### WHAT IS EXPECTED
In the entries below, find the line with "(dmaReadTurn ch ans s).pending" and the line with "(specDmaCopy.act q s).pending"; give again those lines and every line between them, exactly.
--- START ---
/-! Dma. -/

@[simp] theorem spaceRead_keeps (space) (addr) (n) (bad) (s : State) :
    (spaceRead space addr n bad s).2.2.pending = s.pending ∧ (spaceRead space addr n bad s).2.2.tether = s.tether := by
  unfold spaceRead; try dsimp only
  first | (simp; done) | ((repeat' split) <;> simp)
@[simp] theorem spaceWrite_keeps (space) (addr) (bytes) (s : State) :
    (spaceWrite space addr bytes s).pending = s.pending ∧ (spaceWrite space addr bytes s).tether = s.tether := by simp [spaceWrite]
@[simp] theorem putBeats_keeps (space) (a1) (l) (s : State) :
    (putBeats space a1 l s).pending = s.pending ∧ (putBeats space a1 l s).tether = s.tether := by
  induction l generalizing a1 s with
  | nil => exact ⟨rfl, rfl⟩
  | cons b t ih => simp [putBeats, ih]
@[simp] theorem dmaError_keeps (ch) (code) (last) (s : State) :
    (dmaError ch code last s).pending = s.pending ∧ (dmaError ch code last s).tether = s.tether := by simp [dmaError]
theorem targetStop_keeps (m space addr n) (s t : State) (c) (h : targetStop m space addr n s = some (c, t)) :
    t.pending = s.pending ∧ t.tether = s.tether := by
  unfold targetStop at h; dsimp only at h
  (repeat' split at h) <;> simp at h <;> obtain ⟨-, rfl⟩ := h <;> simp
@[simp] theorem readBurstOf_keeps (ch) (d) (ans) (s : State) :
    (readBurstOf ch d ans s).pending = s.pending ∧ (readBurstOf ch d ans s).tether = s.tether := by
  unfold readBurstOf; dsimp only
  split
  · split
    · simp
    · split
      · next h => have k := targetStop_keeps _ _ _ _ _ _ _ h; simp [k]
      · (repeat' split) <;> simp
  · split
    · simp
    · split
      · next h => have k := targetStop_keeps _ _ _ _ _ _ _ h; simp [k]
      · (repeat' split) <;> simp
@[simp] theorem writeBurstOf_keeps (ch) (d) (ans) (s : State) :
    (writeBurstOf ch d ans s).pending = s.pending ∧ (writeBurstOf ch d ans s).tether = s.tether := by
  unfold writeBurstOf
  split
  · simp
  · dsimp only; split
    · simp
    · split
      · simp
      · split
        · next h => have k := targetStop_keeps _ _ _ _ _ _ _ h; simp [k]
        · (repeat' split) <;> simp
@[simp] theorem dmaReadTurn_keeps (ch) (ans) (s : State) :
    (dmaReadTurn ch ans s).pending = s.pending ∧ (dmaReadTurn ch ans s).tether = s.tether := by
  unfold dmaReadTurn; try dsimp only
  first | (simp; done) | ((repeat' split) <;> simp)
@[simp] theorem dmaWriteTurn_keeps (ch) (ans) (s : State) :
    (dmaWriteTurn ch ans s).pending = s.pending ∧ (dmaWriteTurn ch ans s).tether = s.tether := by
  unfold dmaWriteTurn; try dsimp only
  first | (simp; done) | ((repeat' split) <;> simp)
theorem execDmaBurst_keeps (ch) (part) (ans) (s : State) (t : State) (h : execDmaBurst ch part ans s = .next t) :
    t.pending = s.pending ∧ t.tether = s.tether := whenOn_keeps _ _ (fun s => by
  try dsimp only
  first | (simp; done) | ((repeat' split) <;> simp)) _ h
@[simp] theorem completeDesc_keeps (ch) (d) (code) (residue) (s : State) :
    (completeDesc ch d code residue s).pending = s.pending ∧ (completeDesc ch d code residue s).tether = s.tether := by simp [completeDesc]
@[simp] theorem completeAborted_keeps (a0) (a1) (s : State) :
    (completeAborted a0 a1 s).pending = s.pending ∧ (completeAborted a0 a1 s).tether = s.tether := by
  induction a1 generalizing s with
  | zero => exact ⟨rfl, rfl⟩
  | succ n ih =>
    unfold completeAborted; try dsimp only
    (repeat' split) <;> (first | exact ⟨rfl, rfl⟩ | (rw [(ih _).1, (ih _).2]; simp) | simp)
theorem execDmaDescriptorComplete_keeps (ch) (s : State) (t : State) (h : execDmaDescriptorComplete ch s = .next t) :
    t.pending = s.pending ∧ t.tether = s.tether := whenOn_keeps _ _ (fun s => by dsimp only; (repeat' split) <;> simp) _ h
@[simp] theorem specDmaCopy_keeps (q : Request) (s : State) :
    (specDmaCopy.act q s).pending = s.pending ∧ (specDmaCopy.act q s).tether = s.tether := by simp [specDmaCopy]
theorem execDmaCopy_keeps (q) (s : State) (t : State) (h : execDmaCopy q s = .next t) :
    t.pending = s.pending ∧ t.tether = s.tether := kenra_keeps _ _ _ _ specDmaCopy_keeps _ h
@[simp] theorem abortChannel_keeps (s : State) (ch) :
    (abortChannel s ch).pending = s.pending ∧ (abortChannel s ch).tether = s.tether := by unfold abortChannel; dsimp only; (repeat' split) <;> simp
@[simp] theorem specDmaAbort_keeps (q : Request) (s : State) :
    (specDmaAbort.act q s).pending = s.pending ∧ (specDmaAbort.act q s).tether = s.tether := by simp [specDmaAbort]
theorem execDmaAbort_keeps (q) (s : State) (t : State) (h : execDmaAbort q s = .next t) :
    t.pending = s.pending ∧ t.tether = s.tether := kenra_keeps _ _ _ _ specDmaAbort_keeps _ h
@[simp] theorem clearDma_keeps (a) (s : State) :
    (clearDma a s).pending = s.pending ∧ (clearDma a s).tether = s.tether := by simp [clearDma]
@[simp] theorem specDmaStatus_keeps (q : Request) (s : State) :
    (specDmaStatus.act q s).pending = s.pending ∧ (specDmaStatus.act q s).tether = s.tether := by simp [specDmaStatus]
theorem execDmaStatus_keeps (q) (s : State) (t : State) (h : execDmaStatus q s = .next t) :
    t.pending = s.pending ∧ t.tether = s.tether := kenra_keeps _ _ _ _ specDmaStatus_keeps _ h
--- END ---
### ANSWER TO THE PROBLEM
    (dmaReadTurn ch ans s).pending = s.pending ∧ (dmaReadTurn ch ans s).tether = s.tether := by
  unfold dmaReadTurn; try dsimp only
  first | (simp; done) | ((repeat' split) <;> simp)
@[simp] theorem dmaWriteTurn_keeps (ch) (ans) (s : State) :
    (dmaWriteTurn ch ans s).pending = s.pending ∧ (dmaWriteTurn ch ans s).tether = s.tether := by
  unfold dmaWriteTurn; try dsimp only
  first | (simp; done) | ((repeat' split) <;> simp)
theorem execDmaBurst_keeps (ch) (part) (ans) (s : State) (t : State) (h : execDmaBurst ch part ans s = .next t) :
    t.pending = s.pending ∧ t.tether = s.tether := whenOn_keeps _ _ (fun s => by
  try dsimp only
  first | (simp; done) | ((repeat' split) <;> simp)) _ h
@[simp] theorem completeDesc_keeps (ch) (d) (code) (residue) (s : State) :
    (completeDesc ch d code residue s).pending = s.pending ∧ (completeDesc ch d code residue s).tether = s.tether := by simp [completeDesc]
@[simp] theorem completeAborted_keeps (a0) (a1) (s : State) :
    (completeAborted a0 a1 s).pending = s.pending ∧ (completeAborted a0 a1 s).tether = s.tether := by
  induction a1 generalizing s with
  | zero => exact ⟨rfl, rfl⟩
  | succ n ih =>
    unfold completeAborted; try dsimp only
    (repeat' split) <;> (first | exact ⟨rfl, rfl⟩ | (rw [(ih _).1, (ih _).2]; simp) | simp)
theorem execDmaDescriptorComplete_keeps (ch) (s : State) (t : State) (h : execDmaDescriptorComplete ch s = .next t) :
    t.pending = s.pending ∧ t.tether = s.tether := whenOn_keeps _ _ (fun s => by dsimp only; (repeat' split) <;> simp) _ h
@[simp] theorem specDmaCopy_keeps (q : Request) (s : State) :
    (specDmaCopy.act q s).pending = s.pending ∧ (specDmaCopy.act q s).tether = s.tether := by simp [specDmaCopy]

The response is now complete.